For so much of my career, I have rallied against the glass offices, the people who made crazy decisions and asked more and more of those below. I was angry about the slow rate of innovation and the lack of experimentation. I said “If I were in charge, I’d do it differently.”
Well, now we (yes, you and I) are in a position that is sort of “The Man.” We are supposed to be in places where we can make real change in the way our organizations work.
But goodness, this is much harder and slower than I thought it’d be.
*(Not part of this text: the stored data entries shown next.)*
-- ==== Sys2Proof/Tests/Slice0.lean ====
section
/-! SUPPORT. The model's tests. Words and values are the spec's own (spec/30_encoding.md R80 to R86, spec/95_test_vectors.md); each test names its row. Behind them stands, for every statement with hypotheses, a state and operands that meet them all. -/

namespace Sys2Proof.Tests.Slice0

open Sys2Proof Sys2Proof.Machine

/-! ## Helpers -/

/-- What `f` sees of a next state. -/
def seen {α : Type} (o : Host.Outcome State Fault Refusal) (f : State → α) : Option α :=
  match o with
  | .next t => some (f t)
  | .fault _ => none
  | .refused _ => none

/-- A block that is to complete this command now. -/
def due (snap : Snapshot) : State := { State.reset with engine := .busy snap }

/-- The RFC 4226 secret, "12345678901234567890" (V-S1). -/
def secret20 : List Byte := be 20 0x3132333435363738393031323334353637383930

/-- A block whose KEY holds the RFC 4226 secret. -/
def keyed : State := { State.reset with keylen := 20, mem := Memory.writeBytes [] 0x100 secret20 }

/-- A block with a HOTP of that secret in flight, the host having these steps to do while `n` of them pass. -/
def inFlight (n : Nat) (pending : List HostStep) : State :=
  { keyed with engine := .busy (.hotp .sha1 secret20 0), wait := n, pending := pending }

/-- The digest of V-S1, counter 0. -/
def digest0 : List Byte := be 20 0xcc93cf18508d94934c64b65d8ba7667fb7cde4b0

/-! ## WellFormed -/

/-- 0b010 is the selector of SHA-256 and no unsupported one (R82). -/
theorem test_wellFormed_refuses_mac : (Instr.mac (.unsupported 0b010#3)).wellFormed = false := by decide
theorem test_wellFormed_refuses_trunc : (Instr.trunc (.unsupported 0b000#3)).wellFormed = false := by decide
theorem test_wellFormed_refuses_hotp : (Instr.hotp (.unsupported 0b011#3)).wellFormed = false := by decide

/-! ## Decoding: RSV, R, ALG, OP written out (R80) -/

theorem test_decode_enc : decode 0b00000000000000000000000000000001#32 = .ok .enc := by decide
theorem test_decode_mac : decode 0b00000000000000000000000000000010#32 = .ok (.mac .unspecified) ∧
    decode 0b00000000000000000000000000010010#32 = .ok (.mac .sha1) ∧
    decode 0b00000000000000000000000000100010#32 = .ok (.mac .sha256) ∧
    decode 0b00000000000000000000000000110010#32 = .ok (.mac .sha512) := by decide
theorem test_decode_trunc : decode 0b00000000000000000000000000000011#32 = .ok (.trunc .unspecified) ∧
    decode 0b00000000000000000000000000010011#32 = .ok (.trunc .sha1) ∧
    decode 0b00000000000000000000000000100011#32 = .ok (.trunc .sha256) ∧
    decode 0b00000000000000000000000000110011#32 = .ok (.trunc .sha512) := by decide
theorem test_decode_fmt : decode 0b00000000000000000000000000000100#32 = .ok (.fmt false) ∧
    decode 0b00000000000000000000000010000100#32 = .ok (.fmt true) := by decide
theorem test_decode_hotp : decode 0b00000000000000000000000000000101#32 = .ok (.hotp .unspecified) ∧
    decode 0b00000000000000000000000000010101#32 = .ok (.hotp .sha1) ∧
    decode 0b00000000000000000000000000100101#32 = .ok (.hotp .sha256) ∧
    decode 0b00000000000000000000000000110101#32 = .ok (.hotp .sha512) := by decide
/-- ALG = 0b101 of T10, and 0b111 of the word 0x75 of P3. -/
theorem test_decode_unsupported : decode 0b00000000000000000000000001010011#32 = .ok (.trunc (.unsupported 0b101#3)) ∧
    decode 0b00000000000000000000000001110101#32 = .ok (.hotp (.unsupported 0b111#3)) := by decide
/-- E6, E7, E8, F13, M17, and the reserved OP values 0 and 6. -/
theorem test_decode_rejects : decode 0x00000011 = .error .algNotZero ∧ decode 0x00000081 = .error .reduceNotAllowed ∧
    decode 0x00000101 = .error .reservedBitsSet ∧ decode 0x00000014 = .error .algNotZero ∧
    decode 0x00000082 = .error .reduceNotAllowed ∧ decode 0x00000000 = .error .reservedOperation ∧
    decode 0x00000006 = .error .reservedOperation := by decide
/-- The opcode table's row of HOTP: the operation alone, its fields 0. -/
theorem test_decodeTableWord : decodeTableWord 32 0x5 = some (.hotp .unspecified) ∧ decodeTableWord 32 0x6 = none := by decide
I am writing this listening to bullfrogs in upstate New York, where I’m attending the Images of Voices and Hope annual summit. It’s an interesting gathering where some of this has been discussed. MIT’s Peter Senge gave this very dense and thought provoking talk about systems thinking. The term already might have made me think of a dense textbook, but the explanation applies so very well to leadership.
Many Middles are comfortable with innovation and fast change, but it is the systems around is that can slow us down, sometimes rightly so. Pushing against the “but that’s the way it always has been” argument is second nature to us. I tend to get frustrated with this argument and just move on to find people who “get it.” But what if we stopped and asked “Why is it that way?” Getting people to understand why they believe a system is working can open doors to getting them to support a new way of thinking.
OK, so that might help with the harder part of the problem, but slower?
I had brunch with a friend last week and was lamenting at how little I feel like I’ve accomplished of late. I’m used to pushing dozens of tweets a day and editing stories on the fly. But what I do now is much, much slower. She reminded me that culture change is slow. Coming up with and implementing a new initiative (which to me felt like not so much work) was a pretty large accomplishment. I was looking at the wrong scale.
Senge also talked about “Incremental shifts of habit” in his talk. It is true. The scale of productivity when you go from producer to manager, regardless of industry, has to change in your own mind. One new initiative needs to be equal to 14 reports/stories/tasks, not one. It’s my own mental scale that needs to change. I must start by changing that before I can incrementally change others. This is my real-time evolution and growth from Edition 12, where I talked about unglamourous work.
Now that we’re here, now that we’re “The Man,” we should remember the things we rallied against, the systems that need changing, but also have empathy in how our organizations got here and adjust our scales of how we see ourselves and our work. We cannot be the little man looking up at the big hill any more. We’ve made it to the first peak. Look back, look around, look at how far we’ve come and how much closer we are to the top. Then we can lead the hike toward where we want things to be.